It was a hot, still afternoon in August. The birds were silent, hardly a leaf stirred, and everything seemed to have dozed off to sleep in the quiet sunshine. Old Ned Brown, the cobbler, and general "handy-man" of the village, who, in days gone by, had often bound bats and done other odd jobs for "Miss Fenleigh's young nevies," laid down his awl, and gazed out of the window of his dingy little shop.

A soldier was walking slowly down the road. His boots were covered with dust, and on the breast of his red coat glittered the Egyptian medal and the Khedive's Cross.

"That must be Widow Crouch's son," said Ned to himself. "I heard he was back from the war. Maybe he'll know summat about the young gen'leman who used to come and stay up at the house yonder, and who, they say, was killed. Ah, yes! I remember him well—a nice, pleasant-spoken young chap! Dear me, dear me! sad work, sad work!" With a shake of his head, the old man once more picked up the shoe he was mending, still muttering to himself, "Yes, I remember him—sad work, sad work!"

The soldier strode on. His thoughts also were busy with memories of the past. In one sense he was not alone; for before him, in fancy, walked a boy—a rather surly, uncared-for looking young dog, with hands in his pockets, coat thrown open, and Cricket cap perched on the back of his head, as though in open defiance of the rain that was falling. The road had been damp and dismal then; to-day it was dry and dusty; but the heart of the man who trod it was no lighter than it had been that evening ten years ago.

The old cobbler had been mistaken. It was not Joe Crouch, but Jack Fenleigh, who had just passed the window of the little shop. He was thinking of the first time he had come to Brenlands at the commencement of the summer holidays, after having been kept back on the breaking-up day as a punishment for sending a pillow through the glass ventilator of the Long Dormitory.

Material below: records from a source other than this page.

/-- FILTER_SET, BUFFER_SET, PROFILE_BIND, PROFILE_POLICY and PORT_POWER complete with status 0x01 and stage the words
of their table entry with its reserved bits at 0; no live register or table entry changes. A PROFILE_BIND that names a
compatibility port completes with status 0x09 and stages nothing (R119). The row's packet is pushed, popped
and started in one step (log entry 6). -/
def Obligations.TableStaging : Prop :=
  ∀ (p : Packet) (s : State),
    let a := Operand.args p
    let n := Operand.port a
    (s.starts cmdFilterSet p = true →
      ∃ t, exec (.filterSet p) s = .next t ∧ s.answered cmdFilterSet p 0x01 [] t ∧ s.onlyStages t ∧
        s.stagesWords (filtKey n (Operand.item a) 0) (filterWords (entryOf a 3 6 0)) [] t) ∧
    (s.starts cmdBufferSet p = true →
      ∃ t, exec (.bufferSet p) s = .next t ∧ s.answered cmdBufferSet p 0x01 [] t ∧ s.onlyStages t ∧
        t.stagedK (touchBuffer n (Operand.item a)) = 1 ∧
        s.stagesWords (descKey n (Operand.item a) 0) (descWords (entryOf a 3 4 0)) [touchBuffer n (Operand.item a)] t) ∧
    (s.starts cmdProfileBind p = true → s.compatSet (Binding.of (bindWord a)).port = true →
      ∃ t, exec (.profileBind p) s = .next t ∧ s.answered cmdProfileBind p 0x09 [] t ∧
        s.onlyEngine [F.CE_CNT.BADARG.key] t ∧ t.stage = s.stage) ∧
    (s.starts cmdProfileBind p = true → s.compatSet (Binding.of (bindWord a)).port = false →
      ∃ t, exec (.profileBind p) s = .next t ∧ s.answered cmdProfileBind p 0x01 [] t ∧ s.onlyStages t ∧
        s.stagesWords (bindKey (bitsOf (Operand.word a 2) 10 0) 0) ((List.range 12).map (bindWord a)) [] t) ∧
    (s.starts cmdProfilePolicy p = true →
      ∃ t, exec (.profilePolicy p) s = .next t ∧ s.answered cmdProfilePolicy p 0x01 [] t ∧ s.onlyStages t ∧
        s.stagesWords (policyKey (bitsOf (Operand.word a 2) 7 0) 0) (entryOf a 3 6 0) [] t) ∧
    (s.starts cmdPortPower p = true →
      ∃ t, exec (.portPower p) s = .next t ∧ s.answered cmdPortPower p 0x01 [] t ∧ s.onlyStages t ∧
        s.stagesWords (powerKey n) [bitsOf (Operand.item a) 2 0 + 1] [] t)

/-! ### Immediate commands -/

/-- QUEUE_CREDIT sets CEIL of its queue at once, discards no word, and leaves CREDIT at CEIL less the words that the
queue holds, or 0; QUEUE_DROP discards the rest of the consumer's packet, or the first visible packet, and reports how
many words it has discarded; the words that the queue's unit has pushed by then are in the queue (R222). A value that
CEIL cannot take, and a queue that QUEUE_DROP does not accept, are answered with status 0x09 (R221, R232). KNOT_WRITE
and SCALE_WRITE, in EMIT or HOUSE and at least 128 clk before the boundary, write their knots or entries into the
table at once: every word of each has its new value, every other word of the table stays (R260, R401). The row's
packet is pushed, popped and started in one step (log entry 6). -/
def Obligations.ImmediateCommands : Prop :=
  (∀ (p : Packet) (s : State),
    let a := Operand.args p
    let q := qidArg a
    (s.starts cmdQueueCredit p = true →
      ∃ t, exec (.queueCredit p) s = .next t ∧ s.answered cmdQueueCredit p 0x00 [] t ∧
        t.rd (F.QCTL.CEIL q) = bitsOf (Operand.word a 3) 15 0 ∧ s.onlyEngine [(F.QCTL.CEIL q).key] t ∧
        (s.queueOn q = true → t.credit q = bitsOf (Operand.word a 3) 15 0 - (t.queue q).fill)) ∧
    (s.free' cmdQueueCredit p = true → a.length = 2 →
      (bitsOf (Operand.word a 3) 15 0 < 72 ∨ queueCap q < bitsOf (Operand.word a 3) 15 0) →
      ∃ t, exec (.queueCredit p) s = .next t ∧ s.answered cmdQueueCredit p 0x09 [] t ∧
        s.onlyEngine [F.CE_CNT.BADARG.key] t) ∧
    (s.starts cmdQueueDrop p = true →
      let Q := (s.settle q).queue q
      ∃ t, exec (.queueDrop p) s = .next t ∧
        s.answered cmdQueueDrop p 0x00 [(Queue.head Q.vis).length % 2 ^ 13] t ∧
        (t.queue q).vis = Q.vis.drop (Queue.head Q.vis).length ∧
        (t.queue q).opened = Q.opened ∧ s.keepsQueues [qCommand, qReply, q] t ∧
        t = { s with regs := t.regs, recorded := t.recorded, queues := t.queues, engine := t.engine, pair := t.pair }) ∧
    (s.free' cmdQueueDrop p = true → a.length = 1 → s.dropOk q = false →
      ∃ t, exec (.queueDrop p) s = .next t ∧ s.answered cmdQueueDrop p 0x09 [] t ∧
        s.onlyEngine [F.CE_CNT.BADARG.key] t)) ∧
  (∀ (p : Packet) (s : State),
    let a := Operand.args p
    (s.starts cmdKnotWrite p = true →
      ∃ t, exec (.knotWrite p) s = .next t ∧ s.answered cmdKnotWrite p 0x00 [] t ∧
        (∀ j i, j < (a.length - 1) / 4 → i < 4 →
          t.knotWord (knotArg a + j) i = wordOf ((entryOf a 3 4 j).getD i 0)) ∧
        (∀ x, (x < 4 * knotArg a ∨ 4 * (knotArg a + (a.length - 1) / 4) ≤ x) →
          Sparse.get 0 t.knots x = Sparse.get 0 s.knots x) ∧
        s.keepsRegs State.engineKeys t ∧
        t = { s with regs := t.regs, recorded := t.recorded, queues := t.queues, engine := t.engine, pair := t.pair, knots := t.knots, wear := t.wear }) ∧
    (s.starts cmdScaleWrite p = true →
      ∃ t, exec (.scaleWrite p) s = .next t ∧ s.answered cmdScaleWrite p 0x00 [] t ∧
        (∀ j i, j < (a.length - 1) / 3 → i < 3 →
          t.scaleWord (scaleArg a + j) i = wordOf ((entryOf a 3 3 j).getD i 0)) ∧
        (∀ x, (x < 3 * scaleArg a ∨ 3 * (scaleArg a + (a.length - 1) / 3) ≤ x) →
          Sparse.get 0 t.scales x = Sparse.get 0 s.scales x) ∧
        s.keepsRegs State.engineKeys t ∧
        t = { s with regs := t.regs, recorded := t.recorded, queues := t.queues, engine := t.engine, pair := t.pair, scales := t.scales, wear := t.wear }))
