/-! ### `wr` -/

@[simp] theorem wr_pending (f : Field) (v : Nat) : (s.wr f v).pending = s.pending := rfl
@[simp] theorem wr_stage (f : Field) (v : Nat) : (s.wr f v).stage = s.stage := rfl
@[simp] theorem wr_stageWas (f : Field) (v : Nat) : (s.wr f v).stageWas = s.stageWas := rfl
@[simp] theorem wr_recorded (f : Field) (v : Nat) : (s.wr f v).recorded = s.recorded := rfl
@[simp] theorem wr_tick (f : Field) (v : Nat) : (s.wr f v).tick = s.tick := rfl
@[simp] theorem wr_engine (f : Field) (v : Nat) : (s.wr f v).engine = s.engine := rfl
@[simp] theorem wr_queues (f : Field) (v : Nat) : (s.wr f v).queues = s.queues := rfl
@[simp] theorem wr_merger (f : Field) (v : Nat) : (s.wr f v).merger = s.merger := rfl
@[simp] theorem wr_blockRam (f : Field) (v : Nat) : (s.wr f v).blockRam = s.blockRam := rfl
@[simp] theorem wr_captured (f : Field) (v : Nat) : (s.wr f v).captured = s.captured := rfl
@[simp] theorem wr_emit (f : Field) (v : Nat) : (s.wr f v).emit = s.emit := rfl
@[simp] theorem wr_knots (f : Field) (v : Nat) : (s.wr f v).knots = s.knots := rfl
@[simp] theorem wr_scales (f : Field) (v : Nat) : (s.wr f v).scales = s.scales := rfl
@[simp] theorem wr_gateway (f : Field) (v : Nat) : (s.wr f v).gateway = s.gateway := rfl
@[simp] theorem wr_cells (f : Field) (v : Nat) : (s.wr f v).cells = s.cells := rfl
@[simp] theorem wr_ports (f : Field) (v : Nat) : (s.wr f v).ports = s.ports := rfl
@[simp] theorem wr_rewrites (f : Field) (v : Nat) : (s.wr f v).rewrites = s.rewrites := rfl
@[simp] theorem wr_blocks (f : Field) (v : Nat) : (s.wr f v).blocks = s.blocks := rfl
@[simp] theorem wr_binds (f : Field) (v : Nat) : (s.wr f v).binds = s.binds := rfl
@[simp] theorem wr_evalQueue (f : Field) (v : Nat) : (s.wr f v).evalQueue = s.evalQueue := rfl
@[simp] theorem wr_bridge (f : Field) (v : Nat) : (s.wr f v).bridge = s.bridge := rfl
@[simp] theorem wr_wakeLog (f : Field) (v : Nat) : (s.wr f v).wakeLog = s.wakeLog := rfl
@[simp] theorem wr_kaLog (f : Field) (v : Nat) : (s.wr f v).kaLog = s.kaLog := rfl
@[simp] theorem wr_wear (f : Field) (v : Nat) : (s.wr f v).wear = s.wear := rfl
@[simp] theorem wr_pair (f : Field) (v : Nat) : (s.wr f v).pair = s.pair := rfl
@[simp] theorem wr_power (f : Field) (v : Nat) : (s.wr f v).power = s.power := rfl
@[simp] theorem wr_hostOut (f : Field) (v : Nat) : (s.wr f v).hostOut = s.hostOut := rfl
@[simp] theorem wr_hostPar (f : Field) (v : Nat) : (s.wr f v).hostPar = s.hostPar := rfl
@[simp] theorem wr_hostClk (f : Field) (v : Nat) : (s.wr f v).hostClk = s.hostClk := rfl
@[simp] theorem wr_crossIn (f : Field) (v : Nat) : (s.wr f v).crossIn = s.crossIn := rfl
@[simp] theorem wr_crossOut (f : Field) (v : Nat) : (s.wr f v).crossOut = s.crossOut := rfl
@[simp] theorem wr_once (f : Field) (v : Nat) : (s.wr f v).once = s.once := rfl
@[simp] theorem wr_free (f : Field) (v : Nat) : (s.wr f v).free = s.free := rfl

/-! ### `stageWr` -/

@[simp] theorem stageWr_pending (f : Field) (v : Nat) : (s.stageWr f v).pending = s.pending := rfl
@[simp] theorem stageWr_regs (f : Field) (v : Nat) : (s.stageWr f v).regs = s.regs := rfl
@[simp] theorem stageWr_recorded (f : Field) (v : Nat) : (s.stageWr f v).recorded = s.recorded := rfl
@[simp] theorem stageWr_tick (f : Field) (v : Nat) : (s.stageWr f v).tick = s.tick := rfl
@[simp] theorem stageWr_engine (f : Field) (v : Nat) : (s.stageWr f v).engine = s.engine := rfl
@[simp] theorem stageWr_queues (f : Field) (v : Nat) : (s.stageWr f v).queues = s.queues := rfl
@[simp] theorem stageWr_merger (f : Field) (v : Nat) : (s.stageWr f v).merger = s.merger := rfl
@[simp] theorem stageWr_blockRam (f : Field) (v : Nat) : (s.stageWr f v).blockRam = s.blockRam := rfl
@[simp] theorem stageWr_captured (f : Field) (v : Nat) : (s.stageWr f v).captured = s.captured := rfl
@[simp] theorem stageWr_emit (f : Field) (v : Nat) : (s.stageWr f v).emit = s.emit := rfl
@[simp] theorem stageWr_knots (f : Field) (v : Nat) : (s.stageWr f v).knots = s.knots := rfl
@[simp] theorem stageWr_scales (f : Field) (v : Nat) : (s.stageWr f v).scales = s.scales := rfl
@[simp] theorem stageWr_gateway (f : Field) (v : Nat) : (s.stageWr f v).gateway = s.gateway := rfl
@[simp] theorem stageWr_cells (f : Field) (v : Nat) : (s.stageWr f v).cells = s.cells := rfl
@[simp] theorem stageWr_ports (f : Field) (v : Nat) : (s.stageWr f v).ports = s.ports := rfl
@[simp] theorem stageWr_rewrites (f : Field) (v : Nat) : (s.stageWr f v).rewrites = s.rewrites := rfl
@[simp] theorem stageWr_blocks (f : Field) (v : Nat) : (s.stageWr f v).blocks = s.blocks := rfl
@[simp] theorem stageWr_binds (f : Field) (v : Nat) : (s.stageWr f v).binds = s.binds := rfl
@[simp] theorem stageWr_evalQueue (f : Field) (v : Nat) : (s.stageWr f v).evalQueue = s.evalQueue := rfl
@[simp] theorem stageWr_bridge (f : Field) (v : Nat) : (s.stageWr f v).bridge = s.bridge := rfl
@[simp] theorem stageWr_wakeLog (f : Field) (v : Nat) : (s.stageWr f v).wakeLog = s.wakeLog := rfl
@[simp] theorem stageWr_kaLog (f : Field) (v : Nat) : (s.stageWr f v).kaLog = s.kaLog := rfl
@[simp] theorem stageWr_wear (f : Field) (v : Nat) : (s.stageWr f v).wear = s.wear := rfl
@[simp] theorem stageWr_pair (f : Field) (v : Nat) : (s.stageWr f v).pair = s.pair := rfl
@[simp] theorem stageWr_power (f : Field) (v : Nat) : (s.stageWr f v).power = s.power := rfl
@[simp] theorem stageWr_hostOut (f : Field) (v : Nat) : (s.stageWr f v).hostOut = s.hostOut := rfl
@[simp] theorem stageWr_hostPar (f : Field) (v : Nat) : (s.stageWr f v).hostPar = s.hostPar := rfl
@[simp] theorem stageWr_hostClk (f : Field) (v : Nat) : (s.stageWr f v).hostClk = s.hostClk := rfl
@[simp] theorem stageWr_crossIn (f : Field) (v : Nat) : (s.stageWr f v).crossIn = s.crossIn := rfl
@[simp] theorem stageWr_crossOut (f : Field) (v : Nat) : (s.stageWr f v).crossOut = s.crossOut := rfl
@[simp] theorem stageWr_once (f : Field) (v : Nat) : (s.stageWr f v).once = s.once := rfl
@[simp] theorem stageWr_free (f : Field) (v : Nat) : (s.stageWr f v).free = s.free := rfl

"I didn't want to face her then," he said to himself, switching the dust off his trousers with his cane. "And yet, how kind she was! Never mind! she won't know me now. Valentine promised he wouldn't write, and he never broke his word."

Jack had walked from Melchester. More than once in the course of the journey he had hesitated, and thought of turning back; but the sacredness of the promise made to a dying man had compelled him to go forward.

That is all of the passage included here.